| name | triaging-playwright-failures |
| version | v1.2.0 |
| description | Automated E2E test failure classification and diagnosis workflow for Playwright tests. Triggers when user reports Playwright failures, E2E test errors, or requests test triage. Use for timeout, selector, network, assertion, or page crash analysis. |
Playwright E2E Failure Triage
Target Token Efficiency: 77% (350 tokens → 80 tokens)
Purpose
Automated E2E test failure classification and diagnosis without manual log reading or debugging iteration.
Trigger Keywords
- "playwright failed"
- "triage E2E"
- "E2E test error"
- "E2E 실패"
- "playwright 오류"
Context
- Project: OpenManager VIBE v5.83.9
- E2E Framework: Playwright v1.57.0
- Test Suite: 30 E2E tests, 100% pass rate
- Common Failures: Timeout, selector not found, network issues
- Config: tests/e2e/playwright.config.ts
Workflow
1. Parse Playwright Log
Log Location:
test-results/
playwright-report/
stdout/stderr from test run
Extract Key Data:
- Failed test name
- Error type (timeout, selector, network, assertion)
- Stack trace location
- Screenshot/video references
- Retry count
Bash Automation Script:
#!/bin/bash
# Parse Playwright test-results/ directory for failure data
parse_playwright_logs() {
local results_dir="${1:-test-results}"
if [[ ! -d "$results_dir" ]]; then
echo "❌ Error: $results_dir directory not found"
return 1
fi
echo "🔍 Parsing Playwright Logs from $results_dir"
echo ""
# Find all test result JSON files (safe for paths with spaces/special chars)

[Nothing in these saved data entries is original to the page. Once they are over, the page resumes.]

-- ==== Sys2Proof/Tests/Slice0.lean ====
section
/-! SUPPORT. Sys2Proof/Tests/Slice0.lean: small states that meet the hypotheses of the statements of Obligations.lean, clause by
clause; the terms that WellFormed refuses; and values computed by hand from the spec's own words. -/

namespace Sys2Proof.Tests

open Sys2Proof.Machine

set_option Elab.async false

/-! ### Small states -/

/-- A state with some register fields set. -/
def sets (l : List (Field × Nat)) (s : State) : State := l.foldl (fun s e => s.put e.1 e.2) s

/-- A region of 2 MiB at 0, a key of all rights to it, a connection that expects PSN 0. -/
def region0 : Region :=
  { home := 0, pd := 0, volatile := false, dflush := false, mirror := false, failqp := false, len := 2097152, maxRights := 31,
    keyDomain := 0 }
def key1 : Key := { tag := 0, region := 0, off := 0, len := 2097152, rights := 31 }
def qp0 : Qp := { home := 0, st := .rts, port := some 0 }

/-- A chip in service: home set 0 is active and SOLO here, port 0 is up, QP 2 is connected, key 0x100 names region 0. -/
def up : State :=
  (sets [(Fld.PWS_STATUS_SEQ, 2), (Fld.CFL_BOOTINFO_STEP, 11), (Fld.GLB_STATUS_IN_SERVICE, 1), (Fld.PRT_STATUS_LINK_UP 0, 1),
    (Fld.TRN_CTRL_ENABLE, 1), (Fld.TWN_STATUS_ROLE0, 1)]
    { net := { qps := [(2, qp0)] }, twin := { homes := [{ token := true }, {}] }, boot := { released := true },
      prot := { regions := [(0, region0)], keys := [(1, key1)], pds := [(0, { en := true, admin := true })], cache := [(1, [1])] } }).setReg
    (Reg.TRN_SVC_IP4 0 0) 1

/-- A frame for QP 2 at service address 1. -/
def pkt0 : Pkt := { port := 0, dst := 1, qpn := 2 }

/-! ### Hypotheses that are not decided as they stand -/

theorem ok_of {x : Except Nat Key} {e : Key} (h : x.toOption = some e) : x = .ok e := by
  cases x with
  | error n => cases h
  | ok k => cases h; rfl

theorem admits_of {u : State} {p : Pkt} {q : Qp} {key : BitVec 32} {off len right : Nat} {x : Extent} {e : Key}
    (h : (u.isAperture p.qpn.toNat key = false ∧ (1 ≤ keyIndex key → keyIndex key ≤ 4194304 → u.cached (keyIndex key) = true) ∧
      u.prot.transit.contains (keyIndex key) = false ∧ (u.checkKey p.qpn.toNat q.pd q.home key off len right x).toOption = some e ∧
      u.slotFree (u.sliceOf p.qpn.toNat) = true)) : u.keyAdmits p q key off len right x e :=
  ⟨h.1, h.2.1, h.2.2.1, ok_of h.2.2.2.1, h.2.2.2.2⟩

theorem key_ok {s : State} {c : CapRef} {q : Qp} {key : BitVec 32} {off len right : Nat} {e : Key}
    (h : (s.checkKey c.qpn q.pd q.home key off len right (if len = 0 then .keyOnly else .whole)).toOption = some e) :
    s.capKeyOk c q key off len right e := ok_of h

theorem doorbell_of {s : State} {p : Pkt} {q : Qp} {key : BitVec 32} {off : BitVec 64} {v k slot : Nat} {x : Queue} (e : Key)
    (h : (s.stage2Ok p = true ∧ (s.stage2Out p).qp p.qpn.toNat = some q ∧ expected q p = true ∧ q.openMsg = none ∧ padOk p 8 = true) ∧
      (off.toNat = 32 * k + slot ∧ slot % 8 = 0 ∧ slot < 24 ∧ (s.stage2Out p).isAperture p.qpn.toNat key = true) ∧
      ((s.stage2Out p).checkKey p.qpn.toNat q.pd q.home key off.toNat 8 rWrite .whole).toOption = some e ∧
      (8 ≤ q.pmtu ∧ (s.stage2Out p).queue p.qpn.toNat k = some x ∧ x.live = true ∧ doorbellValid x k slot v = true ∧
        (s.stage2Out p).mirrors q.home = false)) : s.doorbellIn p q key off v k slot x :=
  ⟨h.1.1, h.1.2.1, h.1.2.2.1, h.1.2.2.2.1, h.1.2.2.2.2, h.2.1.1, h.2.1.2.1, h.2.1.2.2.1, h.2.1.2.2.2, ⟨e, ok_of h.2.2.1⟩,
    h.2.2.2.1, h.2.2.2.2.1, h.2.2.2.2.2.1, h.2.2.2.2.2.2.1, h.2.2.2.2.2.2.2⟩


theorem witness_StepRunsTheFrontCommand : ∃ (s : State) (c : Instr) (rest : List Instr), s.pending = c :: rest :=
  ⟨{ pending := [.lcDisable] }, .lcDisable, [], by decide +kernel⟩

theorem witness_QueueIsFirstInFirstOut :
    (∃ (s t : State) (i : Instr), exec i s = .next t) ∧
    (∃ (s t : State) (c : Instr) (rest : List Instr), s.pending = c :: rest ∧ step s = .next t) ∧
    (∃ (s : State), s.pending = []) :=
  ⟨⟨.reset, .reset, .lcDisable, rfl⟩,
   ⟨{ pending := [.lcDisable] }, .reset, .lcDisable, [], rfl, rfl⟩,
   ⟨.reset, by decide +kernel⟩⟩

theorem witness_FusesAreOneTime :
    (∃ (s t : State) (k : _), step s = .next t ∧ s.sealing.root = some k) ∧
    (∃ (s t : State) (k : _), step s = .next t ∧ s.dbg.key = some k) :=
  ⟨⟨{ sealing := { root := some [] } }, { now := 1, sealing := { root := some [] } }, [], rfl, rfl⟩,
   ⟨{ dbg := { key := some [] } }, { now := 1, dbg := { key := some [] } }, [], rfl, rfl⟩⟩

theorem witness_CanonicalFormsAreKept : ∃ (s t : State), s.memoryOk = true ∧ s.bankOk = true ∧ step s = .next t :=
  ⟨.reset, { now := 1 }, by decide, by decide, rfl⟩

theorem witness_CommandsCompleteExactlyWhenWellFormed :
    (∃ (i : Instr), i.wellFormed = true) ∧
    (∃ (i : Instr), i.wellFormed = false) :=
  ⟨⟨.lcDisable, by decide +kernel⟩,
   ⟨.healData 0 0 0 0 [] 0, by decide +kernel⟩⟩

theorem witness_CoreCommandsNeedTheCore : ∃ (i : Instr) (s : State), i.wellFormed = true ∧ i.inCore = true ∧ s.coreRuns = false :=
  ⟨.lcDisable, .reset, by decide +kernel⟩

theorem witness_CommandsKeepTheOtherUnits :
    (∃ (i : Instr) (s t : State) (p : Part), exec i s = .next t ∧ p ∉ i.parts) ∧
    (∃ (i : Instr) (s t : State) (blocks : List Nat) (a : _), exec i s = .next t ∧ i.regBlocks = some blocks ∧ a / 65536 ∉ blocks) :=
  ⟨⟨.lcDisable, .reset, .reset, .net, rfl, by decide⟩,
   ⟨.lcDisable, .reset, .reset, [0x1A], 0, rfl, by decide, by decide⟩⟩

def cm0 : Cm := { pkt := { pkt0 with qpn := 1 }, localId := 7, src := 9 }
/-- The QP of connection 7 from address 9, in Ready-to-receive; and one whose DREQ the device sent. -/
def upRtr : State := up.updQp 2 (fun q => { q with st := .rtr, commId := 7, src := 9 })
def upDreq : State := up.updQp 2 (fun q => { q with commId := 7, src := 9, dreqSent := true })

theorem witness_ConnectionManagerActs :
    (∃ (s u : State) (c : Cm) (m : ReqMsg) (h : Nat), s.cmIn c = (u, some h) ∧ u.cmQp c = none ∧ u.accepting h = true ∧ u.linkUp c.pkt.port.val = true ∧ 1024 ≤ m.pmtu ∧ u.net.qps.length < 1048576 ∧ capField (padTo 92 m.priv) 0 2 ≠ 1 ∧ (u.pd 0).en = true ∧ (u.pd 0).cred = 0) ∧
    (∃ (s u : State) (c : Cm) (n : Nat) (q : Qp), s.cmFor c u n q ∧ q.st = .rtr) ∧
    (∃ (s u : State) (c : Cm) (n : Nat) (q : Qp), s.cmFor c u n q ∧ q.st = .rtr) ∧
    (∃ (s u : State) (c : Cm) (n : Nat) (q : Qp), s.cmFor c u n q ∧ q.receives = true ∧ u.linkUp c.pkt.port.val = true) ∧
    (∃ (s u : State) (c : Cm) (n : Nat) (q : Qp), s.cmFor c u n q ∧ q.dreqSent = true) ∧
    (∃ (s u : State) (c : Cm) (h : Nat), s.cmIn c = (u, some h)) :=
  ⟨⟨up, (up.cmIn cm0).1, cm0, { hostQpn := 0, hostPsn := 0, pmtu := 1024, respRes := 16, initDepth := 16, priv := [] }, 0, by decide +kernel⟩,
   ⟨upRtr, (upRtr.cmIn cm0).1, cm0, 2, { qp0 with st := .rtr, commId := 7, src := 9 }, by unfold State.cmFor; decide +kernel⟩,
   ⟨upRtr, (upRtr.cmIn cm0).1, cm0, 2, { qp0 with st := .rtr, commId := 7, src := 9 }, by unfold State.cmFor; decide +kernel⟩,
   ⟨upRtr, (upRtr.cmIn cm0).1, cm0, 2, { qp0 with st := .rtr, commId := 7, src := 9 }, by unfold State.cmFor; decide +kernel⟩,
   ⟨upDreq, (upDreq.cmIn cm0).1, cm0, 2, { qp0 with commId := 7, src := 9, dreqSent := true }, by unfold State.cmFor; decide +kernel⟩,
   ⟨up, (up.cmIn cm0).1, cm0, 0, by decide +kernel⟩⟩
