-- ==== Sys2Proof/Machine/Trip.lean ====
section
/-! DEFINITION. The trip monitor: a cause taken (R176 to R178), changes of TAMPER_N (R174), a TRIP_TEST (R175) and
the clearing of the latch (R179). -/

namespace Sys2Proof.Machine

def State.setLatch (s : State) (v : Latch) : State := s.setTrip { s.trip with latch := v }

/-- Steps 2 to 5 of a trip, in their order: cipher engine, leases, keys, intake (R176). -/
def State.tripBlocks (s : State) : State := s.tripCipher.tripLeases.eraseKeys.tripIntake

/-- A cause is taken: FIRST while NORMAL (R176), a REPEAT while TRIPPED (R178), and the latch alone while the main
domain is not up (R177). -/
def State.takeCause (s : State) (cause : TripCause) (number : BitVec 32) : State :=
  match s.trip.latch with
  | .normal =>
    let latched := s.setLatch (.tripped cause)
    if s.mainUp then
      (latched.statusEvent.handOver (s.trippedRecord cause number .first cause s.slotsInUse)).tripBlocks
    else latched
  | .tripped recorded =>
    if s.mainUp then (s.handOver (s.trippedRecord cause number .again recorded 0)).tripBlocks else s

/-- The standby domain is powered and its mark intact, so that it acts on its own state (R171). -/
def State.standbyActs (s : State) : Bool := s.power.markIntact

/-- The trip monitor takes a change of TAMPER_N to asserted (R174). -/
def State.tamperAsserted (s : State) : State :=
  if s.standbyActs ∧ s.trip.tamper = .deasserted then
    (s.setTrip { s.trip with tamper := .asserted }).takeCause .tamper 0
  else s

/-- The trip monitor takes a change of TAMPER_N to deasserted (R174). -/
def State.tamperDeasserted (s : State) : State :=
  if s.standbyActs then s.setTrip { s.trip with tamper := .deasserted } else s

/-- The trip monitor's checks on a TRIP_TEST (R175). -/
def State.tripTestCheck (s : State) (p : Dispatched) : Option (RefusalCause × BitVec 16) :=
  if s.isTripped then some (.tripped, noIndex)
  else if tripTestBody p.bytes ≠ 0 then some (.badField, 0)
  else none

/-- The trip monitor takes a dispatched TRIP_TEST (R175). -/
def State.takeTripTest (s : State) (p : Dispatched) : State :=
  match s.tripTestCheck p with
  | some (cause, index) => s.answerRefused p cause index
  | none =>
    (s.takeCause .tripTest p.fields.number).answerTaken p
      (codeData TripCause.tripTest.code, BitVec.ofNat 32 s.slotsInUse, BitVec.ofNat 32 s.busyLeases)

/-- The latch is cleared, with its TRIP_CLEARED record (R179); a NORMAL latch is left as it is (R43). -/
def State.clearTrip (s : State) (number : BitVec 32) : State :=
  match s.trip.latch with
  | .normal => s
  | .tripped cause =>
    (((s.handOver (s.tripClearedRecord cause number s.clock.suspectCount)).setLatch .normal).setClock
      { s.clock with suspectCount := 0 }).statusEvent

end Sys2Proof.Machine
end

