-- ==== Sys2Proof/Safety.lean ====
section
/-! DEFINITION. The terms in which claims about the part are stated: the blocks of the state, what a step touches,
and the laws the manual says hold at all times. -/

namespace Sys2Proof.Machine

/-! ## What a step touches -/

/-- The blocks of the state. Of the path unit the requests of the lists, the heads with the requests behind them, what
its two ports last carried, and the model's counters of tags and epochs (log 13) are blocks of their own; so are the
internal requests that wait and those at memory, and of the report writer the staging with LOST, the status beat that
is due, and the indices with the identity block that is due. -/
inductive Block where
  | fuses
  | power
  | intakeSel
  | clock
  | revocations
  | trip
  | keys
  | leases
  | frames
  | engine
  | entries
  | heads
  | port
  | counters
  | waiting
  | atMemory
  | intake
  | plan
  | report
  | status
  | indices
  | draws
  | pending
  deriving DecidableEq, Repr

/-- Two states agree in one block. -/
def State.agree (s t : State) : Block → Prop
  | .fuses => t.fuses = s.fuses
  | .power => t.power = s.power
  | .intakeSel => t.intakeSel = s.intakeSel
  | .clock => t.clock = s.clock
  | .revocations => t.revocations = s.revocations
  | .trip => t.trip = s.trip
  | .keys => t.keys = s.keys
  | .leases => t.leases = s.leases
  | .frames => t.frames = s.frames
  | .engine => t.engine = s.engine
  | .entries => t.path.entries = s.path.entries
  | .heads => (t.path.heads, t.path.behind) = (s.path.heads, s.path.behind)
  | .port => (t.path.issued, t.path.returned) = (s.path.issued, s.path.returned)
  | .counters => (t.path.nextTag, t.path.epoch) = (s.path.nextTag, s.path.epoch)
  | .waiting => (t.internal.waiting, t.internal.grants) = (s.internal.waiting, s.internal.grants)
  | .atMemory => t.internal.atMemory = s.internal.atMemory
  | .intake => t.intake = s.intake
  | .plan => t.plan = s.plan
  | .report => (t.report.staging, t.report.lost) = (s.report.staging, s.report.lost)
  | .status => t.report.statusPending = s.report.statusPending
  | .indices => (t.report.producer, t.report.consumer, t.report.identityPending)
      = (s.report.producer, s.report.consumer, s.report.identityPending)
  | .draws => t.draws = s.draws
  | .pending => t.pending = s.pending

/-- Every block outside a list is the same in two states. -/
def Touches (blocks : List Block) (s t : State) : Prop := ∀ b, b ∉ blocks → s.agree t b

/-! ## Records handed over -/

/-- The report writer after records handed over one after the other (R181). -/
def Report.stageAll (r : Report) (records : List Record) : Report := records.foldl Report.stage r

/-- A record is the first handed over since a report writer's state: it stands next in the staging, or the staging
was full and LOST is set (R181). -/
def HandsFirst (before after : Report) (record : Record) : Prop :=
  if before.staging.length < 64 then (before.staging ++ [record]) <+: after.staging else after.lost = true

/-- A record is the last handed over before a report writer's state. -/
def HandsLast (after : Report) (record : Record) : Prop := ∃ r : Report, after = r.stage record

/-- Exactly these records were handed over, in this order, between two states of the report writer. -/
def HandsOver (before after : Report) (records : List Record) : Prop :=
  after.staging = (before.stageAll records).staging ∧ after.lost = (before.stageAll records).lost

/-- A record is among those handed over between two states of the report writer. -/
def HandsAmong (before after : Report) (record : Record) : Prop :=
  ∃ earlier later, HandsOver before after (earlier ++ record :: later)

/-- A record that names a key, its slot and a time (R192). -/
def recordOfKey (seconds : BitVec 40) (kind : RecordKind) (cause : Byte) (slot : Nat) (k : Key) (time : Nat) : Record :=
  { kind := kind, cause := cause, stream := 0xFF, subject := k.keyId, seconds := seconds
    data0 := k.revision.setWidth 32, data1 := BitVec.ofNat 32 time, data2 := BitVec.ofNat 32 (time / 2 ^ 32 % 256)
    index := BitVec.ofNat 16 slot }

/-- A record that names a stream and a show tag (R192). -/
def recordOfShow (seconds : BitVec 40) (kind : RecordKind) (cause : Byte) (stream : Nat) (tag : BitVec 16)
    (data0 data1 data2 : BitVec 32) : Record :=
  { kind := kind, cause := cause, stream := BitVec.ofNat 8 stream, subject := tag.setWidth 32, seconds := seconds
    data0 := data0, data1 := data1, data2 := data2, index := 0xFFFF }

/-- The LEASE_ENDED record of a show (R74). -/
def recordOfEnd (seconds : BitVec 40) (stream : Nat) (cause : EndCause) (sh : Show) : Record :=
  recordOfShow seconds .leaseEnded cause.code stream sh.tag (BitVec.ofNat 32 sh.plainCount)
    (BitVec.ofNat 32 sh.darkCount) (match sh.firstRefusal with
      | none => 0
      | some c => c.code.setWidth 32)

/-- The FRAME_BROKEN record of a slot (R90). -/
def recordOfBreak (seconds : BitVec 40) (stream slot : Nat) (cause : BrokenCause) (writer : Option SourceId)
    (header : Option Header) (source : SourceId) (data2 : Nat) : Record :=
  { kind := .frameBroken, cause := cause.code, stream := BitVec.ofNat 8 stream
    subject := match header with
      | none => 0
      | some h => h.tag.setWidth 32
    seconds := seconds, data0 := source.setWidth 32
    data1 := match writer with
      | none => 0xFFFFFFFF
      | some w => w.setWidth 32
    data2 := BitVec.ofNat 32 data2, index := BitVec.ofNat 16 slot }

/-! ## The key table and the revocation list -/

/-- The keys of the non-EMPTY slots, in slot order. -/
def State.heldKeys (s : State) : List Key := s.keys.slots.filterMap id

/-- The ranges of a key's fields (R1, R10, R25). -/
def Key.inRange (k : Key) : Prop :=
  k.keyId ≠ 0 ∧ k.auditoriums ≠ 0 ∧ k.notBefore < k.notAfter ∧ k.notAfter < 2 ^ 40 ∧ k.grace ≤ 240
    ∧ 1 ≤ k.maxRun ∧ k.maxRun ≤ 480 ∧ (k.daily = true → k.allowance ≠ none)
    ∧ ∀ a, k.allowance = some a → 1 ≤ a.base ∧ a.base ≤ 65535 ∧ a.current ≤ a.base

/-- 128 slots, no two with the same key ID, every key in its ranges (R1, R3). -/
def KeyTableLaw (s : State) : Prop :=
  s.keys.slots.length = 128
    ∧ (s.heldKeys.map (fun k => k.keyId)).Nodup
    ∧ ∀ k ∈ s.heldKeys, k.inRange

/-- Every LISTED entry's retain-until lies after a time in whole seconds (R147). -/
def NonePassed (s : State) (seconds : Nat) : Prop :=
  ∀ r ∈ s.revocations, r.condition = .listed → seconds < r.retainUntil

/-- At most 32 entries, no two with the same key ID, in ascending order of retain-until; a PENDING entry's key ID is
held by a WITHDRAWN slot; no slot holds a key ID LISTED at its revision or above; and the reading has passed no LISTED
entry (R12, R145, R147). -/
def RevocationLaw (s : State) : Prop :=
  s.revocations.length ≤ 32
    ∧ (s.revocations.map (fun r => r.keyId)).Nodup
    ∧ (s.revocations.map (fun r => r.retainUntil)).Pairwise (fun a b => a ≤ b)
    ∧ (∀ r ∈ s.revocations, r.condition = .pending → ∃ k ∈ s.heldKeys, k.keyId = r.keyId ∧ k.state = .withdrawn)
    ∧ (∀ r ∈ s.revocations, r.condition = .listed → ∀ k ∈ s.heldKeys, k.keyId = r.keyId → r.revision < k.revision)
    ∧ NonePassed s (s.clock.reading / 65536)

/-- An entry of the list when its key's slot becomes EMPTY: a PENDING one is LISTED if its retain-until lies after the
reading and gone otherwise, a LISTED one stays (R156). -/
def settledEntry (now : Nat) (r : Revocation) : Option Revocation :=
  if r.condition = .pending then (if now < r.retainUntil then some { r with condition := .listed } else none)
  else some r

/-- The WITHDRAWN slot that held a key ID is EMPTY in another state. -/
def State.freed (s t : State) (id : KeyId) : Bool :=
  (s.findKey id).any (fun p => decide (p.2.state = .withdrawn)) && (t.findKey id).isNone

/-- The list once WITHDRAWN slots have become EMPTY up to another state: their entries are settled in place, and every
other entry stays (R156). -/
def State.listSettled (s t : State) (now : Nat) : List Revocation :=
  s.revocations.filterMap (fun r => if s.freed t r.keyId then settledEntry now r else some r)

/-- The list after an announcement: entries of WITHDRAWN slots that it freed are settled, LISTED entries whose
retain-until is at or before the reading are gone, and every other entry stays, PENDING ones whatever their
retain-until (R147, R156). -/
def State.listAnnounced (s t : State) (now : Nat) : List Revocation :=
  (s.listSettled t now).filter (fun r => decide (r.condition = .pending ∨ now < r.retainUntil))

/-! ## Leases and frames -/

/-- 16 leases, each serving one's key list of 1 to 8 key IDs, none twice (R49). -/
def LeaseLaw (s : State) : Prop :=
  s.leases.length = 16
    ∧ ∀ st sh, Lease.serving st sh ∈ s.leases → sh.keys.Nodup ∧ 1 ≤ sh.keys.length ∧ sh.keys.length ≤ 8

/-- The fill counter of a frame record: 1 to 3 with as many beats captured in HEADER, 4 to 4 + P in FILLING (R77,
R81). -/
def Frame.inRange (f : Frame) : Prop :=
  match f.state with
  | .vacant => True
  | .header _ fill capture => 1 ≤ fill ∧ fill ≤ 3 ∧ capture.length = fill
  | .filling _ fill h => 4 ≤ fill ∧ fill ≤ 4 + h.payloadBeats ∧ 1 ≤ h.payloadBeats
  | .ready _ h => 1 ≤ h.payloadBeats
  | .broken _ _ _ => True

find "$results_dir" -name "*.json" -type f -print0 | while IFS= read -r -d '' json_file; do
# Extract test name (using double-escaped patterns for replace_regex tool)
test_name=$(grep -oP '"title":\s*"\K[^"]+' "$json_file" | head -1)
# Extract error message
error_msg=$(grep -oP '"message":\s*"\K[^"]+' "$json_file" | head -1)
# Extract stack trace
stack_trace=$(grep -oP '"stack":\s*"\K[^"]+' "$json_file" | head -1)
# Find associated screenshots/videos
test_dir=$(dirname "$json_file")
screenshots=$(find "$test_dir" -name "*.png" -type f)
videos=$(find "$test_dir" -name "*.webm" -type f)
traces=$(find "$test_dir" -name "trace.zip" -type f)
# Output structured data
echo "📊 Test: $test_name"
echo " Error: ${error_msg:-No error message}"
echo " Stack: ${stack_trace:-No stack trace}"
[[ -n "$screenshots" ]] && echo " Screenshots: $(echo "$screenshots" | wc -l) file(s)"
[[ -n "$videos" ]] && echo " Videos: $(echo "$videos" | wc -l) file(s)"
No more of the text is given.